In multiple conversations, both on and off the record, Verdonkschot has not once mentioned the compressed schedule as an excuse. He also won’t take the bait of inquiries implying that his program is underfunded. “I do not agree,” he responded flatly to a question about not having enough money.
“USOPC has committed to the same number that they did in the past, and I have committed to a certain level of support for everybody. Not based upon the money we have, but based upon the level they perform. So there’s a group of about 50 athletes right now who receive direct athlete support based upon results at Worlds. This group—obviously there will be people who might drop out or who come in—those people get a level of support that is maybe not what you would want. But let’s say $2,000 a month for everybody who was in the finals last year or top seven or top eight last year in a smaller boat is better than it was in the past. That’s the level that we want to guarantee to the athletes. It’s performance-based and, yeah, I run into a deficit, and that’s why we work very hard to find funding.”
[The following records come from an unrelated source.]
-- ==== Sys2Proof/Machine/Route.lean ====
section
/-! DEFINITION. Routing and sending over Wyvas (R367 to R372, R379): coordinates, productive ports, credits, and the requests this
node has outstanding. -/

namespace Sys2Proof.Machine

open Sys2Proof

/-! ### Messages and channels (Tables 15-3 to 15-5) -/

def msgRead : Nat := 0x01
def msgWrite : Nat := 0x02
def msgAtomic : Nat := 0x03
def msgSync : Nat := 0x04
def msgCancel : Nat := 0x05
def msgDelivery : Nat := 0x06
def msgResponse : Nat := 0x08
def msgManagement : Nat := 0x0C
def msgNotice : Nat := 0x0D

/-- The virtual channel of a message: `sync` marks the Response of a sync operation. -/
def vcOf (mtype : Nat) (express sync : Bool) : Nat :=
  (if express then 4 else 0) +
  (if mtype == msgResponse then (if sync then 2 else 1)
   else if mtype == msgSync || mtype == msgCancel then 2
   else if mtype == msgManagement || mtype == msgNotice then 3
   else 0)

/-- Is a message of the management channel? -/
def isManagement (m : Msg) : Bool := m.mtype == msgManagement || m.mtype == msgNotice

/-- Flits a message takes: a header of two slots and four slots per beat, 15 slots a flit (DEDUCED, assumption 23). -/
def flitsOf (m : Msg) : Nat := (2 + 4 * ((m.data.length + 63) / 64) + 14) / 15

/-! ### Coordinates (R31, R369) -/

/-- The coordinate of a node id. -/
def nodeX (n : Nat) : Nat := n % 32
def nodeY (n : Nat) : Nat := n / 32 % 32
def nodeZ (n : Nat) : Nat := n / 1024

/-- The node id of a coordinate. -/
def nodeOf (x y z : Nat) : Nat := x + 32 * y + 1024 * z

/-- Does a node id name a node: its coordinates lie inside the discovered extents (R371)? -/
def nodeNamed (s : State) (n : Nat) : Bool :=
  let e := s.wyv.extents
  decide (n < 0x5000) && decide (nodeX n < e.1) && decide (nodeY n < e.2.1) && decide (nodeZ n < e.2.2)

/-- The productive directions of one dimension, + before − (R371: both when the two ways round are equally long). -/
def productive (extent a b : Nat) : List Nat :=
  let f := (b + extent - a) % max 1 extent
  let g := (a + extent - b) % max 1 extent
  if f == 0 then [] else if f < g then [0] else if g < f then [1] else [0, 1]

/-- The productive ports of a plane (0 warp, 1 weft) from this node to another, X first: W0 +X, W1 −X, W2 +Y, … W6 +X of weft. -/
def productivePorts (s : State) (plane dst : Nat) : List Nat :=
  let o := ownNode s
  let e := s.wyv.extents
  ((productive e.1 (nodeX o) (nodeX dst)).map fun d => plane * 6 + d) ++
  ((productive e.2.1 (nodeY o) (nodeY dst)).map fun d => plane * 6 + 2 + d) ++
  ((productive e.2.2 (nodeZ o) (nodeZ dst)).map fun d => plane * 6 + 4 + d)

/-! ### Ports and credits (R367) -/

/-- The record of a port. -/
def port? (s : State) (p : Nat) : Option Port := s.wyv.ports.find? (·.no == p)

/-- Change the record of a port. -/
def modPort (p : Nat) (f : Port → Port) (s : State) : State :=
  modWyv (fun w => { w with ports := updWhere (·.no == p) f w.ports }) s

/-- Credits a port holds for a virtual channel. -/
def credits (s : State) (p vc : Nat) : Nat := match port? s p with | some x => kvGet 0 x.credits vc | none => 0

/-- May this port take a message: it is up, and its neighbour is not unavailable unless the message is a management one (R372)? -/
def portTakes (s : State) (m : Msg) (p : Nat) : Bool :=
  portUp s p && (isManagement m || !nodeDown s (obj s (0x4010 + p) 2))

/-- The port with the most credits, the first of equals (R372: ties go to X, then Y, then Z). -/
def mostCredits (s : State) (vc : Nat) : List Nat → Option Nat
  | [] => none
  | p :: l =>
    match mostCredits s vc l with
    | none => some p
    | some q => if credits s p vc < credits s q vc then some q else some p

/-- The port of a plane a message leaves by: in deterministic mode the first productive one in dimension order, otherwise the one
with the most credits; none when every productive port is blocked. -/
def pickPort (s : State) (m : Msg) (plane : Nat) : Option Nat :=
  let ps := (productivePorts s plane m.dst).filter (portTakes s m)
  if obj s 0x4200 3 == 1 then ps.head? else mostCredits s m.vc ps

/-- The plane a source sends on: in deterministic mode by the parity of the two ids, otherwise the one whose first-hop port holds more
credits, warp when equal; the other plane when one is lost (R372, R375). -/
def sourcePlane (s : State) (m : Msg) : Nat :=
  if s.wyv.planesLost.contains 0 then 1
  else if s.wyv.planesLost.contains 1 then 0
  else if obj s 0x4200 3 == 1 then (ownNode s + m.dst) % 2
  else
    let c := fun k => match pickPort s m k with | some p => credits s p m.vc + 1 | none => 0
    if c 0 < c 1 then 1 else 0

/-- The hop of a message that both planes block: + in the lowest dimension in which a working port exists (R372). -/
def detourPort (s : State) (m : Msg) (plane : Nat) : Option Nat :=
  let k := plane * 6
  let j := (1 - plane) * 6
  [k, j, k + 2, j + 2, k + 4, j + 4].find? (portTakes s m)

/-- Does a hop by a plane port cross the dateline of its ring, between the last coordinate and 0? -/
def crossesDateline (s : State) (p : Nat) : Bool :=
  let o := ownNode s
  let e := s.wyv.extents
  match p % 6 with
  | 0 => nodeX o + 1 == e.1
  | 1 => nodeX o == 0
  | 2 => nodeY o + 1 == e.2.1
  | 3 => nodeY o == 0
  | 4 => nodeZ o + 1 == e.2.2
  | _ => nodeZ o == 0

/-- Is a port cabled, as far as its transceiver has shown (R34)? -/
def portCabled (s : State) (p : Nat) : Bool := s.wyv.ports.any fun x => x.no == p && x.cabled

/-- May a hop use the escape share: it crosses a dateline, or it is the hop aside of a message that both planes block (R372)? -/
def usesEscape (s : State) (p : Nat) (m : Msg) : Bool :=
  decide (p < 12) && (crossesDateline s p || (m.detours != 0 && !(productivePorts s (p / 6) m.dst).contains p))

/-- The escape share of a virtual channel at a port: a quarter of the credits it was given at the port's training (R367). -/
def escapeShare (s : State) (p vc : Nat) : Nat := match port? s p with | some x => kvGet 0 x.share vc / 4 | none => 0

/-- Flits that a port holds for replay, of the 8,192 it has room for (R366). -/
def unacked (s : State) (p : Nat) : Nat :=
  match port? s p with | some x => ((x.replay.flatMap (·.2)).map flitsOf).foldl (· + ·) 0 | none => 0

/-- May a port send a message now: it holds the credits, but for the escape quarter, which is left to the hops that may use it, and of it the half of
the ring's other side; and the replay buffer takes the flits (R366, R367, R372). -/
def maySend (p : Nat) (m : Msg) (s : State) : Bool :=
  let spare := if usesEscape s p m then escapeShare s p m.vc / 2 else escapeShare s p m.vc
  decide (flitsOf m + spare ≤ credits s p m.vc) && decide (unacked s p + flitsOf m ≤ 8192)

/-- Put a message on a port: it is sent if the port may send it, and waits otherwise. -/
def emit (p : Nat) (m : Msg) (s : State) : State :=
  let n := flitsOf m
  if maySend p m s then
    let s := modPort p (fun x => { x with
      credits := kvPut 0 x.credits m.vc (credits s p m.vc - n)
      txSeq := (x.txSeq + n) % 65536
      replay := x.replay ++ [((x.txSeq + n - 1) % 65536, [m])] }) s
    bump 0x4002 1 (modWyv (fun w => { w with tx := w.tx ++ [(p, m)] }) s)
  else modWyv (fun w => { w with held := w.held ++ [(p, m)] }) s

/-- Route a message from this node on a plane: by a productive port, else by the other plane, else one hop aside; a third detour drops
it (R372). -/
def forward (plane : Nat) (m : Msg) (s : State) : State :=
  match pickPort s m plane with
  | some p => emit p m s
  | none =>
    match pickPort s m (1 - plane) with
    | some p => emit p { m with crossed := true } (bump 0x4002 3 s)
    | none =>
      if decide (2 ≤ m.detours) then s
      else match detourPort s m plane with
        | some p => emit p { m with detours := m.detours + 1 } (bump 0x4002 4 s)
        | none => s

/-- Does the fabric level of 0 hold a message of this node back (R449)? -/
def injectHeld (s : State) (m : Msg) : Bool := decide (4 ≤ s.thr.fab) && !isManagement m

/-- A message of this node waits until the fabric level rises. -/
def holdInject (twin : Bool) (m : Msg) (s : State) : State := modWyv (fun w => { w with inject := w.inject ++ [(twin, m)] }) s

/-- Send a message of this node on a plane. -/
def injectOn (plane : Nat) (m : Msg) (s : State) : State := if injectHeld s m then holdInject false m s else forward plane m s

/-- Send a message of this node. -/
def sendMsg (m : Msg) (s : State) : State := injectOn (sourcePlane s m) m s

/-- Send a message over the twin ports: W12 when both are up (R379). -/
def sendTwin (m : Msg) (s : State) : State :=
  if injectHeld s m then holdInject true m s
  else if portUp s 12 then emit 12 m s else if portUp s 13 then emit 13 m s else s

/-- Send what a fabric level of 0 held back, in order, once the level has risen (R449). -/
def releaseInject (s : State) : State :=
  if decide (4 ≤ s.thr.fab) then s
  else s.wyv.inject.foldl (fun s x => if x.1 then sendTwin x.2 s else sendMsg x.2 s) (modWyv (fun w => { w with inject := [] }) s)

/-- Send what waits for credits, management first, then Express, then Standard (R368). -/
def pumpHeld (p : Nat) (s : State) : State :=
  let mine := s.wyv.held.filter (·.1 == p)
  let s := modWyv (fun w => { w with held := w.held.filter (·.1 != p) }) s
  let sorted := (mine.filter fun x => isManagement x.2) ++ (mine.filter fun x => !isManagement x.2 && x.2.express) ++
    (mine.filter fun x => !isManagement x.2 && !x.2.express)
  sorted.foldl (fun s x => emit p x.2 s) s

/-! ### Requests and responses (R370, R371, R378) -/

/-- Issue a request of this node to another: a fresh tag, a record of who waits, and the message. -/
def issueRequest (dst mtype op target fn : Nat) (express : Bool) (len : Nat) (data : Bytes) (mask : Nat) (who : SyncWho)
    (tile : Option (Nat × Nat)) (off : Nat) (s : State) : State :=
  let m : Msg := { vc := vcOf mtype express false, mtype := mtype, express := express, dataLength := len, dst := dst,
                   src := ownNode s, function := fn, tag := s.wyv.nextTag, op := op, target := target, poisonMask := mask, data := data }
  let r : Request := { tag := s.wyv.nextTag, dst := dst, msg := m, who := who,
                       job := s.jobs.owner.getD 0, issued := s.time, reissued := false,
                       plane := sourcePlane s m, tile := tile, off := off, atomic := false }
  sendMsg m (modWyv (fun w => { w with requests := w.requests ++ [r], nextTag := (w.nextTag + 1) % 2 ^ 24 }) s)

/-- Issue a request over the twin ports (R379); `old` is the old value where it mirrors an atomic. -/
def issueTwin (mtype op target fn : Nat) (express : Bool) (len : Nat) (data : Bytes) (mask : Nat) (who : SyncWho) (old : Option Nat)
    (s : State) : State :=
  let m : Msg := { vc := vcOf mtype express false, mtype := mtype, express := express, dataLength := len, dst := ownNode s,
                   src := ownNode s, function := fn, tag := s.wyv.nextTag, op := op, target := target, poisonMask := mask, data := data }
  let r : Request := { tag := s.wyv.nextTag, dst := ownNode s, msg := m, who := who, job := s.jobs.owner.getD 0, issued := s.time,
                       reissued := false, plane := 2, tile := none, off := old.getD 0, atomic := old.isSome }
  sendTwin m (modWyv (fun w => { w with requests := w.requests ++ [r], nextTag := (w.nextTag + 1) % 2 ^ 24 }) s)

/-- A Wyvas address: node id [63:49], space [48], byte offset [47:0]. -/
def wyvasAddr (node space off : Nat) : Nat := node * 2 ^ 49 + space * 2 ^ 48 + off % 2 ^ 48

/-- Is the node fenced (PlacementState.5)? -/
def fenced (s : State) : Bool := obj s 0x2202 5 == 1

/-- Is this node unavailable to the others (R186): in PS3 or PS4, in Basic mode, or fenced? -/
def selfDown (s : State) : Bool := decide (3 ≤ s.pwr.ps) || basicMode s || fenced s

/-- Answer a request with one Response, and keep it with its tag for 2 ms (R370, R378). -/
def respond (m : Msg) (status : Nat) (data : Bytes) (poison : Nat) (s : State) : State :=
  let r : Msg := { vc := vcOf msgResponse m.express (m.mtype == msgSync), mtype := msgResponse, express := m.express,
                   dataLength := data.length, dst := m.src, src := ownNode s, function := m.function, tag := m.tag, op := status,
                   poisonMask := poison, data := data }
  let s := modWyv (fun w => { w with keptResp := (m.src, m.tag, r) :: w.keptResp }) s
  if decide (12 ≤ m.port) then sendTwin r s else sendMsg r s

/-- Send a Notice to every neighbour on every up plane port (R186, R376). -/
def floodNotice (op node plane : Nat) (except : Option Nat) (s : State) : State :=
  ((List.range 12).filter fun p => portUp s p && except != some p).foldl (fun s p =>
    emit p { vc := vcOf msgNotice true false, mtype := msgNotice, express := true, dataLength := 64,
             dst := obj s (0x4010 + p) 2, src := ownNode s, op := op,
             data := natLE 2 node ++ natLE 1 plane ++ List.replicate 61 0 } s) s

/-- Announce this node unavailable (op 1) or available (op 2) to the others (R186), and over the twin ports, where an unavailability
counts as notice of loss (R205). -/
def announceNode (op : Nat) (s : State) : State :=
  let s := floodNotice op (ownNode s) 0 none s
  sendTwin { vc := vcOf msgNotice true false, mtype := msgNotice, express := true, dataLength := 64, dst := ownNode s,
             src := ownNode s, op := op, data := natLE 2 (ownNode s) ++ List.replicate 62 0 } s

/-- Withdraw the requests of this node that `p` picks: a waiting sync operation is sent a cancel at its home, and the tags are retired, so
that a late Response is discarded (R354, R370). -/
def withdrawRequests (p : Request → Bool) (s : State) : State :=
  let gone := s.wyv.requests.filter p
  let s := modWyv (fun w => { w with requests := w.requests.filter fun r => !p r }) s
  (gone.filter fun r => r.msg.mtype == msgSync).foldl (fun s r =>
    sendMsg { r.msg with mtype := msgCancel, vc := vcOf msgCancel r.msg.express false, dataLength := 0, data := [] } s) s

end Sys2Proof.Machine
end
Verdonkschot puts the total cost of supporting an athlete this year at $50,000, half for costs like travel and equipment and half paid as direct athlete support. “That is quite a change compared to the past,” he said. “We are very happy that we’ve got the support of USOPC. We are very happy that we’ve got the support of NRF [the National Rowing Foundation] and the USRowing Foundation, which is also going to be a bigger player in how we can fund everything.
“We cannot pretend that we run a program and not have the means to provide for that program,” continued Verdonkschot. “We’ve got a spring grant from NRF, which was substantial, 400K. There might be a second part to that. Last year, I ran into a deficit with the athlete stipends. We knew that we would run into the deficit and I spoke with NRF to bridge the gap.
“I do think that there’s a lot of good people out there who understand that we just do what we need to do, and they have got this dream, and we’ve got this dream, and you just do what you need to do. If we need to get the money, we’ll get the money.
“I do not make any compromises about the program.”